Saved entries:

-- ==== Sys2Proof/Tests/Slice0.lean ====
section
/-! SUPPORT. Tests: terms that are not well formed, the worked cases of the spec, one small step a command, and for every
statement a state and operands that meet its hypotheses. -/
namespace Sys2Proof.Tests
set_option Elab.async false
open Sys2Proof Sys2Proof.Machine Sys2Proof.Safety

/-- Two bytes that make a quantity. -/
def two (n : Nat) : TwoBytes := { first := byteOf (n / 256), second := byteOf n }

/-! ## WellFormed refuses -/

theorem test_wf_keymap_length : (Instr.loadKeymap .frameEnd 0 0 (List.replicate 63 0)).wellFormed = false := by decide
theorem test_wf_word_length : (Instr.loadWord .frameEnd (two 8) [0, 1, 255, 255, 0, 3, 1]).wellFormed = false := by decide
theorem test_wf_phrase_length : (Instr.writePhrase .frameEnd (two 4) [0, 1, 2]).wellFormed = false := by decide
theorem test_wf_listed_code : (Instr.unknownCommand .frameEnd 0x45).wellFormed = false := by decide
theorem test_wf_listed_speech_code : (Instr.unknownSpeechRequest 0x02).wellFormed = false := by decide
theorem test_wf_expiry_twice : (Instr.lessonClockTick 0 0 [.idle .a, .idle .a] []).wellFormed = false := by decide
theorem test_wf_met_expiry_twice :
    (Instr.readReports .frameEnd 17
      { met := [.tick 0 0 [.aged, .aged] []], first := .a, leaveBetween := false, leavesFirst := .a }).wellFormed = false := by
  decide
theorem test_wf_accepts : (Instr.loadWord .frameEnd (two 8) [0, 1, 255, 255, 0, 3, 1, 20]).wellFormed = true
    ∧ (Instr.unknownCommand .frameEnd 0x46).wellFormed = true := by decide

/-! ## The worked cases of judging -/

/-- A word in the letter codes of R3: a is 1, z is 26. -/
def spell (w : String) : List Byte := w.toList.map fun c => BitVec.ofNat 8 (c.toNat - 96)

theorem test_case1_freind :
    judge (spell "freind") (spell "friend") 0 1 =
      { distance := 1, verdict := .near, firstError := some { kind := .swap, position := 3 },
        marks := [.right, .right, .wrong, .wrong, .right, .right], score := 70 }
    ∧ newMasteryOf 100 70 4 = 140 := by decide +kernel

theorem test_case2_sed :
    judge (spell "sed") (spell "said") 0 2 =
      { distance := 2, verdict := .missed, firstError := some { kind := .omit, position := 2 },
        marks := [.right, .wrong, .right], score := 30 }
    ∧ newMasteryOf 140 30 4 = 109 := by decide +kernel

theorem test_case3_cat :
    judge (spell "cat") (spell "cat") 0 1 =
      { distance := 0, verdict := .exact, firstError := none, marks := [.right, .right, .right], score := 100 }
    ∧ newMasteryOf 200 100 4 = 228 ∧ newStreakOf 2 .exact = 3
    ∧ dueRoundOf 65500 (intervalOf #v[2, 5, 12, 30] .exact 228 3) = 65535 := by decide +kernel

theorem test_case4_friend_hinted :
    (judge (spell "friend") (spell "friend") 1 1).verdict = .helped ∧ scoreOf 0 1 1 = 85
    ∧ newMasteryOf 140 85 4 = 179 ∧ intervalOf #v[2, 5, 12, 30] .helped 179 0 = 12 := by decide +kernel

theorem test_case5_catt :
    judge (spell "catt") (spell "cat") 0 1 =
      { distance := 1, verdict := .near, firstError := some { kind := .insert, position := 3 },
        marks := [.right, .right, .wrong, .right], score := 70 } := by decide +kernel

theorem test_long_entry :
    (judge (List.replicate 20 1) [1] 0 1).distance = 19
    ∧ (judge (List.replicate 20 1) [1] 0 1).firstError = some { kind := .insert, position := 1 } := by decide +kernel

theorem test_correct_prefix :
    correctPrefix (spell "fre") (spell "friend") = 2 ∧ correctPrefix (spell "catt") (spell "cat") = 3 := by decide

/-! ## Small states -/

/-- The record of a KEPT phrase of two items on page 0. -/
def keptPhrase : HandleRecord := { state := .kept, itemCount := 2, chain := [0], references := 0 }

/-- Two words, a KEPT phrase under handle 0 and a ONE-SHOT one under handle 1, every feedback slot but 5 and 7 at
handle 0. -/
def lesson : State :=
  { State.reset with
    deck :=
      { words :=
          (Deck.reset.words.set 0
            { WordRecord.reset with enabled := true, letters := spell "cat", prompt := some 0 }).set 1
            { WordRecord.reset with enabled := true, letters := spell "said" },
        intervals := #v[2, 5, 12, 30] },
    phrases :=
      { pages := PhraseMemory.reset.pages.set 0 [.sound 11, .spellTarget],
        free := (List.range 64).drop 2 |>.map (Fin.ofNat 64),
        handles :=
          (PhraseMemory.reset.handles.set 0 keptPhrase).set 1
            { state := .oneShot, itemCount := 1, chain := [1], references := 0 } },
    lanes := { Lanes.reset with feedback := #v[some 0, some 0, some 0, some 0, some 0, none, some 0, none] } }

/-- The images, the idle timers and the lines made to follow. -/
def sound (s : State) : State := settle (writeImage .b .none (writeImage .a .none s))

theorem sound_lines (s : State) : LinesFollow (sound s) := linesFollow_settle _

theorem sound_images (s : State) : ImagesFollow (sound s) := by
  refine images_settle fun k => ?_
  cases k
  · exact shows_congr (shows_writeImage .a .none s) (writeImage_other .b _ _) (by simp [State.seat]) (by simp [State.seat])
      (by simp [State.seat]) (by simp [State.target, State.seat, State.word])
  · exact shows_writeImage .b _ _

theorem sound_port (s : State) : (sound s).port = s.port := by simp [sound]

theorem sound_idle {s : State} (h : s.port = LessonPort.reset) : PortIdle (sound s) := by
  rw [PortIdle, sound_port, h]
  exact ⟨rfl, rfl⟩

/-- Seat A of the lesson in ENTRY on word 0, with a line. -/
def typing (line : List Byte) : State :=
  lesson.mapSeat .a fun c =>
    { c with state := .entry, currentWord := some 0,
             line := line.map fun x => { letter := x, origin := .typed, mark := .unchecked } }

/-- A speech entry. -/
def entry (content : Content) (seat : Option Seat) (tag : Byte) (state : EntryState) (cut : Bool) : SpeechEntry :=
  { id := 0, content := content, origin := .lessonSay, seat := seat, channel := some .left, tag := tag, state := state,
    cutPending := cut }

/-- A lane with one entry, in flight or not. -/
def speaking (i : LaneId) (e : SpeechEntry) (position : Nat) (inFlight : Bool) (s : State) : State :=
  let t := s.setLane i [e]
  { t with
    nextEntryId := 1,
    link :=
      { t.link with
        fetched := true, sequence := some false,
        inFlight := if inFlight then some { lane := i, serial := 7, position := position, expansion := none } else none,
        responseTimer := if inFlight then some 0 else none } }

/-- A full report queue. -/
def fullQueue : List Record := List.replicate 16 { stamp := 0, body := .seatEvent .b .nudge }

/-- A fault record. -/
def someFault : FaultRecord := { kind := .keyOverrun, detail := 0, stamp := 5, extra := 0 }

/-- A pending result of seat A on word 0. -/
def someResult : PendingResult :=
  { result :=
      { seat := .a, word := 0, verdict := .exact, distance := 0, firstError := none, hints := 0, tries := 1, replays := 0,
        overtyped := 0, score := 100, oldMastery := 0, newMastery := 128, entryTime := 0 },
    streak := 1, due := 12 }

/-! ## Hypotheses of the statements: steps, reset, invariants -/

theorem test_hyps_StepRunsFrontCommand : State.reset.pending = [] := rfl

theorem test_hyps_ResetsRestoreThePart :
    (PortIdle (sound lesson) ∧ (sound lesson).mirror.read = .none)
    ∧ (let s (r : ReadState) : State := { lesson with mirror := { lesson.mirror with read := r } }
       (∀ r, PortIdle (s r)) ∧ (s (.reading 51)).mirror.read = .reading 51
         ∧ (s (.abandoned 51 lesson.mirror.live)).mirror.read = .abandoned 51 lesson.mirror.live) :=
  ⟨⟨sound_idle rfl, by decide +kernel⟩, fun r => ⟨rfl, rfl⟩, rfl, rfl⟩

theorem test_hyps_LinesFollowEveryStep :
    let s := { sound lesson with pending := [.fetch 1] }
    LinesFollow s ∧ ∃ t, step s = .next t :=
  ⟨linesFollow_congr (sound_lines lesson) rfl rfl rfl rfl rfl rfl, _, rfl⟩

theorem test_hyps_ImagesFollowEveryStep :
    let s := { sound lesson with pending := [.startSeat .frameEnd 0] }
    ImagesFollow s ∧ ∃ t, step s = .next t := ⟨images_unchanged (sound_images lesson) rfl rfl rfl, _, rfl⟩

theorem test_hyps_CapacityKeptEveryStep :
    let s := { lesson with pending := [.loadWord .frameEnd (two 6) [0, 1, 255, 255, 0, 1]] }
    WithinCapacity s ∧ ∃ t, step s = .next t := by
  refine ⟨⟨?_, by decide, ?_, ?_, by decide, ?_, by decide +kernel⟩, _, rfl⟩
  all_goals intro k; cases k <;> decide

theorem test_hyps_PagesAccountedEveryStep :
    let s := { lesson with pending := [.freePhrase .frameEnd 0] }
    PagesAccounted s ∧ ∃ t, step s = .next t := ⟨⟨by decide +kernel, by decide +kernel, by decide +kernel⟩, _, rfl⟩

theorem lesson_accounted : SpeechAccounted lesson := by
  refine ⟨?_, ?_, ?_, ?_, ?_, by decide +kernel, by decide +kernel⟩
  · intro i e he
    cases i with
    | system => cases he
    | prompt k => cases k <;> cases he
    | echo k => cases k <;> cases he
  · intro i
    cases i with
    | system => decide
    | prompt k => cases k <;> decide
    | echo k => cases k <;> decide
  · intro e he; cases he
  · intro k e he; cases k <;> cases he
  · intro k e he; cases k <;> cases he

theorem test_hyps_ReferencesCountedEveryStep :
    SpeechAccounted lesson ∧ ∃ t, step lesson = .next t := ⟨lesson_accounted, _, rfl⟩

# DIRECTIONS FOR THIS TASK:
A single figure is the whole answer here: the number of lines in the records above that include "replicate".

# RESPONSE AREA:
4